Thanks a lot for helps

Note:We can easily find the points on X axis of the curve ,$ (+\frac{l}{4},0) ; (-\frac{l}{4},0)$

And the point on Y axis of the curve , $(0,+\frac{l}{4}-\frac{a^2}{l}) ; (0,-\frac{l}{4}+\frac{a^2}{l})$

Answer 1

As mentioned in the comments, the locus of points whose sum-distance to n given points is constant is called an n-ellipse.

The image shows a 4-ellipse; without loss of generality, we can scale the figure so that B and C are at $(\pm1,0)$ (and A and D at $(\pm a,0)$), then ignore the part of the rope stretched across BC so that $l=\mathsf{AE+BE+CE+DE}$. The locus of E is the locus of intersection of two ellipses centred on the origin:

• One has foci B and C and axes $k$ and $\sqrt{k^2-1}$
• The other has foci A and D and axes $m$ and $\sqrt{m^2-a^2}$, with $2(k+m)=l$ $$\frac{x^2}{k^2}+\frac{y^2}{k^2-1}=1; \frac{x^2}{m^2}+\frac{y^2}{m^2-a^2}=1$$

After some algebraic manipulation we find $$x^2=\frac{m^2k^2(m^2-a^2-k^2+1)}{m^2-a^2k^2}$$ $$y^2=\frac{(k^2-m^2)(m^2-a^2)(k^2-1)}{m^2-a^2k^2}$$ Since manipulating all this would be too tedious, take $a=2$ and $l=8$ as an example.

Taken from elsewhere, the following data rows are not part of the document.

-- ==== Sys2Proof/Machine/Faults.lean ====
section
/-! DEFINITION. Detection, containment and recovery of faults (R228, R371 to R388). -/

namespace Sys2Proof.Machine

/-! ### What a fault reaches -/

/-- The clusters a compute die serves. -/
def dieClusters (s : State) (die : Nat) : List Nat :=
  match diePos s die with
  | none => []
  | some p => posClusters (dieQuad die) p

/-- Partitions with a cluster in a quadrant. -/
def quadParts (s : State) (q : Nat) : List Nat :=
  (s.parts.filter (fun p => p.2.clusters.any (fun k => k / 128 == q))).map (·.1)

/-- The bridges between two quadrants, horizontal first (R11): 0 S0–S1, 1 S2–S3, 2 S0–S2, 3 S1–S3. -/
def bridgesBetween (a b : Nat) : List Nat :=
  (if a % 2 = b % 2 then [] else [a / 2]) ++ (if a / 2 = b / 2 then [] else [2 + b % 2])

/-- Partitions whose cores reach one another over a bridge. -/
def bridgeParts (s : State) (g : Nat) : List Nat :=
  (s.parts.filter (fun p =>
    let qs := (p.2.clusters.map (· / 128)).eraseDups
    qs.any (fun a => qs.any (fun b => (bridgesBetween a b).contains g)))).map (·.1)

/-- Slots whose job reaches beyond the package. -/
def jobSlots (s : State) : List Nat := (s.slots.filter (fun p => !(jobCuts s (slotJob p.2)).isEmpty)).map (·.1)

/-- A partition lies on an unserved position (R386), on a Slath out of service or across a bridge out of service
(R388). -/
def partUnserved (s : State) (p : Nat) : Bool :=
  (getPart s p).clusters.any (fun k => clusterUnserved s k || isFenced s (0x3C + k / 128))
    || s.fault.bridges.any (fun g => (bridgeParts s g).contains p)

/-- A RUN of a slot cannot be served (R386, R388). -/
def runUncovered (s : State) (n : Nat) : Bool :=
  partUnserved s (getSlot s n).part || ((isFenced s 0x38 || isFenced s 0x39) && (jobSlots s).contains n)

/-! ### Aborts for faults -/

/-- A RUN between its steps ends with a status, or its step is aborted with REPORT. -/
def failRun (s : State) (n code : Nat) : State :=
  match (getSlot s n).run with
  | none => s
  | some r => if r.stage == .between || r.stage == .queued then endRun s n code (runDetail s n code) else abortAttempt s n true code

/-- Every RUN of a partition ends with a status: those that wait first. -/
def failParts (s : State) (ps : List Nat) (code : Nat) : State :=
  ps.foldl (fun s p =>
    let s := (getPart s p).runQueue.foldl (fun s n => failRun s n code) s
    match (getPart s p).run with | none => s | some n => failRun s n code) s

/-- A covered fault strikes a slot: its attempt, or the moves of its re-shard, start again (R347, R382). -/
def replaySlot (s : State) (n : Nat) : State :=
  let x := getSlot s n
  if reshardOpen x then restartMoves s n sFaultCovered else abortAttempt s n false sFaultCovered

/-- An uncovered fault strikes a slot. -/
def failSlot (s : State) (n code : Nat) : State :=
  if reshardOpen (getSlot s n) then failReshard s n code else failRun s n code

/-! ### DIE faults (R377, R378, R386) -/

/-- Requester fences on every arbiter input a compute die drives (R378): its bond port and its site's input on each
bank port of its Slath. -/
def fenceArbiters (s : State) (die : Nat) : State :=
  let s := (List.range 8).foldl (fun s i => fenceInput s (arbKey 3 die) i) s
  (List.range 96).foldl (fun s b => fenceInput s (arbKey 2 (96 * dieQuad die + b)) (dieSite die)) s

/-- A discard drain starts on partitions. -/
def discardParts (s : State) (ps : List Nat) : State :=
  ps.foldl (fun s p => cancelSwitches (setPart s p { getPart s p with drain := .discard }) p) s

/-- The spare that could serve a compute die is taken, or the die is that spare (R13). -/
def spareTaken (s : State) (die : Nat) : Bool :=
  let q := dieQuad die
  let even := siteEven (dieSite die)
  let same (d : Nat) : Bool := dieQuad d == q && siteEven (dieSite d) == even
  let spare := 12 * q + (if even then 11 else 8)
  die == spare || isFenced s spare || mget 0 s.fault.spareFor (2 * q + boolNat even) != 0
    || (s.fault.latched ++ s.fault.powering).any same

/-- Record the fence of a die in the fence table and the event log (R15, R404). A fenced spare is no longer powered; what
position it is for stays as it was (log entry 130). -/
def fenceDie (s : State) (die code : Nat) : State :=
  let off : SMap Bool := s.fault.spareOn.filter (fun p => spareDie p.1 != die)
  logEvent { s with fault := { s.fault with fenced := s.fault.fenced ++ [die], spareOn := off } } lgFence code die 2 []

/-- A DIE fault is classified and contained (R378); with no spare left it is uncovered and the position stays unserved
(R386). A die that serves no position is not powered and has no faults. -/
def dieFault (s : State) (die det : Nat) : State :=
  match diePos s die with
  | none => s
  | some pos =>
    let ps := partsWith s (dieClusters s die)
    if spareTaken s die then
      let s := fenceDie (fenceArbiters (recordFault s fcUncovered det sFaultUncovered die) die) die sFaultUncovered
      let s := { s with fault := { s.fault with unserved := s.fault.unserved ++ [16 * dieQuad die + pos] } }
      discardParts (failParts s ps sFaultUncovered) ps
    else
      let s := fenceDie (fenceArbiters (recordFault s fcDie det sFaultCovered die) die) die sFaultCovered
      let s := { s with fault := { s.fault with latched := s.fault.latched ++ [die] } }
      discardParts (abortParts s ps false sFaultCovered) ps

/-- DIE_FAULT (R378, R386). -/
def execDieFault (die : BitVec 6) (detect : BitVec 4) (s : State) : Res :=
  if 48 ≤ die.toNat then .refused .noSuchUnit else .next (dieFault s die.toNat detect.toNat)

/-! ### Dies without redundancy (R388) -/

/-- A Slath fails: the RUNs of partitions in its quadrant end with FAULT_UNCOVERED. -/
def slathFault (s : State) (q det : Nat) : State :=
  if isFenced s (0x3C + q) then s
  else
    let s := fenceDie (recordFault s fcUncovered det sFaultUncovered (0x3C + q)) (0x3C + q) sFaultUncovered
    failParts s (quadParts s q) sFaultUncovered

/-- A bridge between Slaths fails. -/
def bridgeFault (s : State) (g det : Nat) : State :=
  if s.fault.bridges.contains g then s
  else
    let s := recordFault s fcUncovered det sFaultUncovered 0xFF
    failParts { s with fault := { s.fault with bridges := s.fault.bridges ++ [g] } } (bridgeParts s g) sFaultUncovered

/-- A port die fails: its Wale links and its host port are lost, and the RUNs of jobs beyond the package end with
FAULT_UNCOVERED. -/
def portDieFault (s : State) (d det : Nat) : State :=
  if isFenced s (0x38 + d) then s
  else
    let s := fenceDie (recordFault s fcUncovered det sFaultUncovered (0x38 + d)) (0x38 + d) sFaultUncovered
    let s := (jobSlots s).foldl (fun s n => failSlot s n sFaultUncovered) s
    let s := [d, d + 2, d + 4].foldl (fun s p => if (getLink s p).state == .up || (getLink s p).state == .retrain then drainAll (loseLink s p) else s) s
    let s := resetPort s d
    setPort s d { getPort s d with up := false }

/-! ### Rim dies (R228, R377, R387) -/

/-- A granule index whose HBM3E granule lies on a stack out of service is mapped to a free zeroed granule (R220, R228);
none where there is no free one. -/
def replaceHbm (dom : Nat) (s : State) (g : Nat) : Option State :=
  let d := getDom s dom
  match physOf d 1 g with
  | none => some s
  | some p =>
    if !s.tiers.fenced.contains (p % 16 / 2) then some s
    else (takeHbm s.tiers ((p + 15) % 16)).map (fun r =>
      let t := s.tiers
      setDom { s with tiers := { t with hbmGran := mset .free (mset .free t.hbmGran p .retired) r .mapped, hbm := dropGranule t.hbm p, undef := mset 0 t.undef p 0 } } dom
        { d with hbmMap := mset 0 d.hbmMap g (r + 1) })

/-- The HBM3E granules of a slot's regions, with the kind of their region. -/
def slotHbm (s : State) (n : Nat) : List (RegionKind × Nat) :=
  ((getDom s (getSlot s n).dom).regions.filter (fun r => r.slot == some n && r.tier == 1)).flatMap
    (fun r => (List.range r.count).map (fun k => (r.kind, r.gidx + k)))

/-- A slot's HBM3E granules on stacks out of service are replaced, and its working copy becomes WC-stale where the
visible one lay there. -/
def replaceLost (s : State) (n : Nat) : Option State :=
  let x := getSlot s n
  let d := getDom s x.dom
  let lost := (slotHbm s n).filter (fun k => (physOf d 1 k.2).any (fun p => s.tiers.fenced.contains (p % 16 / 2)))
  (lost.foldl (fun (a : Option State) k => a.bind (fun s => replaceHbm x.dom s k.2)) (some s)).map (fun s =>
    if lost.any (fun k => k.1 == .wc x.bank) then updSlot s n (fun x => { x with wcStale := true }) else s)

/-- The loss of a rim die is the cause of the abort that is to come, unless a reported cause came before (R198). -/
def noteRimLoss (s : State) (n : Nat) : State :=
  if abortable (getSlot s n) && !(getSlot s n).round.abort.any (·.1) then updRound s n (fun q => { q with rimLost := true }) else s

/-- What the loss of a rim die means for a slot (R228, R387): a mirrored slot goes on from the surviving copies; any other
slot has lost data. -/
def rimLossSlot (covered : Bool) (s : State) (n : Nat) : State :=
  if !(getSlot s n).mirrored then
    failSlot (noteRimLoss (updSlot s n (fun x => { x with lostData := true })) n) n sTierFail
  else
    let s := if covered then replaySlot s n else failSlot (noteRimLoss s n) n sFaultUncovered
    match replaceLost s n with
    | some s => s
    | none => failSlot (noteRimLoss s n) n sTierFull

/-- Mirrored slots that have lost both copies of a block: rim dies d and d XOR 4 are out of service (R226). -/
def loseMirrored (s : State) : State :=
  if s.tiers.fenced.any (fun d => s.tiers.fenced.contains (d ^^^ 4)) then
    (s.slots.map (·.1)).foldl (fun s n => updSlot s n (fun x => if x.present then { x with lostData := true } else x)) s
  else s

/-- A rim die fails: fenced, its stacks and channels out of service, MIRROR_DEG raised. A second one is uncovered. -/
def rimFault (s : State) (d det : Nat) : State :=
  if s.tiers.fenced.contains d then s
  else
    let covered := s.tiers.fenced.isEmpty
    let s := if covered then recordFault s fcRim det sFaultCovered (0x30 + d) else recordFault s fcUncovered det sFaultUncovered (0x30 + d)
    let s := logEvent s lgFence (if covered then sFaultCovered else sFaultUncovered) (0x30 + d) 2 []
    let s := raiseTier { s with tiers := { s.tiers with fenced := s.tiers.fenced ++ [d] } } tfMirrorDeg
    let s := loseMirrored s
    ((s.slots.filter (·.2.present)).map (·.1)).foldl (rimLossSlot covered) s

/-- RIM_FAULT (R228). -/
def execRimFault (rim : BitVec 3) (detect : BitVec 4) (s : State) : Res := .next (rimFault s rim.toNat detect.toNat)

/-- A failed read on a channel counts towards its rim die's fault: four channels within 1 s (R377). -/
def rimFailure (s : State) (c : Nat) : State :=
  let d := channelRim c
  let l := (mget [] s.fault.rimFails d).filter (fun f => f.1 != c && decide (s.fc < f.2 + 1200000000)) ++ [(c, s.fc)]
  let s := { s with fault := { s.fault with rimFails := mset [] s.fault.rimFails d l } }
  if 4 ≤ l.length then rimFault s d dtTier else s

The expressions reduce to $$x^2=\frac{(4-k)^2k^2(13-8k)}{16-8k-3k^2}$$ $$y^2=\frac{(8k-16)(12-8k+k^2)(k^2-1)}{16-8k-3k^2}$$ Let $X=x^2$ and $Y=y^2$. The resultant of $X(k)$ and $Y(k)$, the curve's implicit equation, is quintic in X and Y: $$-6720X^5 + (-42688Y + 524160)X^4 + (-104128Y^2 + 2625248Y - 13608000)X^3 + (-123456Y^3 + 4595473Y^2 - 50494240Y + 139856640)X^2 + (-71680Y^4 + 3405920Y^3 - 55511328Y^2 + 349444224Y - 591252480)X + (-16384Y^5 + 911616Y^4 - 19293696Y^3 + 188524800Y^2 - 792115200Y + 870912000)=0$$ And here is a pretty plot of this curve, with the red dots at $(\pm1,0)$ and $(\pm2,0)$:

Now for the main part of my answer: it is not possible to find the area bounded by this curve analytically, whether by parametric equation or resultant, because the equations for x and y alone contain a square root within them that prevents the use of integration techniques for rational functions, and because the quintic expression in X and Y is not solvable. What I would do to find its area numerically is the following:

• For many positive values of x, find the corresponding y-value (which will also be positive)
• Use the points sampled to estimate the area of the curve in the first quadrant
• Since the curve is symmetric about the x- and y-axes, multiply the estimate by 4 to get the total area

Doing so with the above curve yields a result of 7.614914 (to 6 decimal places).

The computations for the 3-ellipse are similar, but involve the intersection of an ellipse with a circle.